We do not know all the adventures of this famous champion, but are told
that he was taken prisoner three times by his enemies. Twice he made
marvellous escapes while they were conveying him to Sparta. On the third
occasion he was less fortunate. His foes bore him in triumph to their
capital city, and here he was condemned to be cast from Mount Taygetus
into the Keadas, a deep rock cavity into which they flung their
criminals.
Fifty Messenian prisoners suffered the same fate and were all killed;
but the gods, so we are told, came to their leader's aid. The legend
says that an eagle took Aristomenes on its outspread wings, and landed
him safely in the bottom of the pit. More likely the bodies of the
former victims broke his fall. Seeing no possible way out from the deep
cavity, he wrapped himself in his cloak, and resigned himself to die.

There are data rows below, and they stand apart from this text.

-- ==== Sys2Proof/Machine/Regs.lean ====
section
/-! DEFINITION. Device registers (02 R44): what each reads as, and what a write of each agent does. The writes that start
something (queue enable, head enable, pre-emption and segment requests, engine-fault frames, throttles) are shared with
the rows of those names. -/
namespace Sys2Proof.Machine
open Sys2Proof

/-! ## Who may write (R44, R58, R499; log 15) -/

/-- Writers of a register whose rule admits hypervisor contexts or the host's aperture. -/
def Agent.manages : Agent → Bool
  | .scriptorium => true
  | .hypervisor => true
  | .host => true
  | .warp => false

/-- Writers of a register that only the Scriptorium writes. -/
def Agent.isScrip : Agent → Bool
  | .scriptorium => true
  | _ => false

/-- The written bits merged into an old value, within the fields that hold values. -/
def mergeReg (old m v fields : DWord) : DWord := ((old &&& ~~~m) ||| (v &&& m)) &&& fields

/-- A refused configuration enters the error log (R503 class 8; log 54). -/
def refuseReg (s : State) (unit off : Nat) : State := logError s 8 8 unit off off

/-! ## Staging (R112, R113, R416) -/

/-- The ownership words of a slice. -/
def ownerWords (s : State) (slice : Nat) : List Word := (s.st.stgown.find slice).getD (List.replicate 8 0)

/-- The ownership word of a context. -/
def ownerWord (vmid asid : Nat) : Word := BitVec.ofNat 32 (2 ^ 31 + asid * 2 ^ 16 + vmid * 2 ^ 8)

/-- A context has a grid in flight, or one queued behind the launch that its queue executes (R113). -/
def gridsOf (s : State) (vmid asid : Nat) : Bool :=
  s.grids.any (fun e => !e.2.done && e.2.vmid == vmid && e.2.asid == asid) ||
  s.scrip.q.any (fun e => fieldN e.2.ctl.toNat 48 6 == vmid && fieldN e.2.ctl.toNat 32 10 == asid &&
    (match e.2.exec with | .chain _ _ _ _ _ last => !last | _ => false))

/-- The owner that a word names has such a grid. -/
def ownerBusy (s : State) (w : Word) : Bool := w.getLsbD 31 && gridsOf s (fieldN w.toNat 8 6) (fieldN w.toNat 16 10)

/-- Set the owner of an eighth: its staging bytes read zero afterwards (R113). -/
def setOwner (s : State) (slice e : Nat) (w : Word) : State :=
  let clear := fun (m : FMap Byte) => m.filter (fun b => b.1 / 524288 != e)
  { s with st := { s.st with
    stgown := s.st.stgown.put slice (setAt (ownerWords s slice) e w)
    staging := match s.st.staging.find slice with
      | some m => s.st.staging.put slice (clear m)
      | none => s.st.staging
    stgPoison := s.st.stgPoison.filter (fun p => !(p.1 == slice && p.2 * 8 / 524288 == e)) } }

/-- The Scriptorium changes the owner of an eighth, where R113 allows it; the same owner is no change. -/
def changeOwner (s : State) (slice e : Nat) (w : Word) : State :=
  let old := (ownerWords s slice).getD e 0
  if old = w ∨ ownerBusy s old ∨ ownerBusy s w then s else setOwner s slice e w

/-- The eighths of a slice that an ownership word names. -/
def ownedBy (s : State) (slice : Nat) (w : Word) : List Nat :=
  (List.range 8).filter (fun e => (ownerWords s slice).getD e 0 == w)

/-- The request of a staging map for a slice (R416). -/
def mapRequest (map : List Byte) (slice : Nat) : Nat := min 8 (fieldN (map.getD (slice / 2) 0).toNat (4 * (slice % 2)) 4)

/-- Eighths of a slice that contexts other than an owner hold. -/
def heldByOthers (s : State) (slice : Nat) (w : Word) : Nat :=
  ((ownerWords s slice).filter (fun x => x.getLsbD 31 && x != w)).length

/-- Assign a slice's eighths, lowest cache eighths first. -/
def grantSlice (s : State) (slice n : Nat) (w : Word) : State :=
  (((List.range 8).filter (fun e => !((ownerWords s slice).getD e 0).getLsbD 31)).take n).foldl (fun s e => setOwner s slice e w) s

/-- Make a context's staging grant whole or not at all; none where it is refused (R416). -/
def makeGrant (s : State) (vmid asid : Nat) (stg : DWord) : Option State :=
  let r := if stg = 0 then (s, List.replicate 96 0) else scripRead s stg.toNat 96
  let map := r.2
  let s1 := r.1
  match s1.st.grants.find? (fun g => g.1 == vmid && g.2.1 == asid) with
  | some g => if map.all (· == 0) ∨ map = g.2.2 then some s1 else none
  | none =>
    let w := ownerWord vmid asid
    if (List.range 192).all (fun k => decide (mapRequest map k + heldByOthers s1 k w ≤ 8)) then
      let s2 := (List.range 192).foldl (fun s k => grantSlice s k (mapRequest map k) w) s1
      some { s2 with st := { s2.st with grants := s2.st.grants ++ [(vmid, asid, map)] } }
    else none

/-- The context of a queue. -/
def Queue.vmid (x : Queue) : Nat := fieldN x.ctl.toNat 48 6
def Queue.asid (x : Queue) : Nat := fieldN x.ctl.toNat 32 10
/-- Packets of a queue's ring (R414). -/
def Queue.slots (x : Queue) : Nat := 2 ^ (fieldN x.ctl.toNat 0 4 + 4)
/-- The queue's ring. -/
def Queue.ring (x : Queue) : Nat := fieldN x.base.toNat 10 46 * 1024

/-- A context has an enabled queue or a grid in flight. -/
def contextBusy (s : State) (vmid asid : Nat) : Bool :=
  s.scrip.q.any (fun e => e.2.en && e.2.vmid == vmid && e.2.asid == asid) ||
  s.grids.any (fun e => !e.2.done && e.2.vmid == vmid && e.2.asid == asid)

/-- Grants of contexts that are no longer busy return to cache (R416). -/
def releaseGrants (s : State) : State :=
  (s.st.grants.filter (fun g => !contextBusy s g.1 g.2.1)).foldl (fun s g =>
    let w := ownerWord g.1 g.2.1
    let s1 := (List.range 192).foldl (fun s k => (ownedBy s k w).foldl (fun s e => setOwner s k e 0) s) s
    { s1 with st := { s1.st with grants := s1.st.grants.filter (fun x => !(x.1 == g.1 && x.2.1 == g.2.1)) } }) s

/-! ## Queues (R414-R418) -/

/-- The descriptor of a context is valid (R61). -/
def ctxValid (s : State) (vmid asid : Nat) : Bool := match ctxDesc s [] vmid asid with | .ok _ => true | .error _ => false

/-- Device-register offset of a queue's registers. -/
def queueReg (q : Nat) : Nat := 0x2200_1000 + q * 0x40

/-- The stage of bring-up that is reached (21 R504). -/
def bootStage (s : State) : Nat := fieldN s.boot.toNat 0 4

/-- The first queue that the host maps after link-up begins stage 6 of bring-up (21 R504). -/
def mapStage (s : State) : State := if s.boot = 5#64 then { s with boot := 6#64 } else s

But, while thus lying, he saw a fox prowling among the dead bodies, and
questioned himself how it had found its way into the pit. When it came
near him he grasped its tail, defending himself from its bites by means
of his cloak. Holding fast, he followed the fox to the aperture by which
it had entered, enlarged it so that he could creep out, and soon
appeared alive again in the field, to the surprise of his friends and
the consternation of his foes.
Being seized again by some Cretan bowmen, he was rescued by a maiden,
who dreamed that wolves had brought into the city a chained lion, bereft
of its claws, and that she had given it claws and set it free. When she
saw Aristomenes among his captors, she believed that her dream had come
true, and that the gods desired her to set him free. This she did by
making his captors drunk, and giving him a dagger with which he cut his
bonds. The indiscreet bowmen were killed by the warrior, while the
escaped hero rewarded the maiden by making her the wife of his son.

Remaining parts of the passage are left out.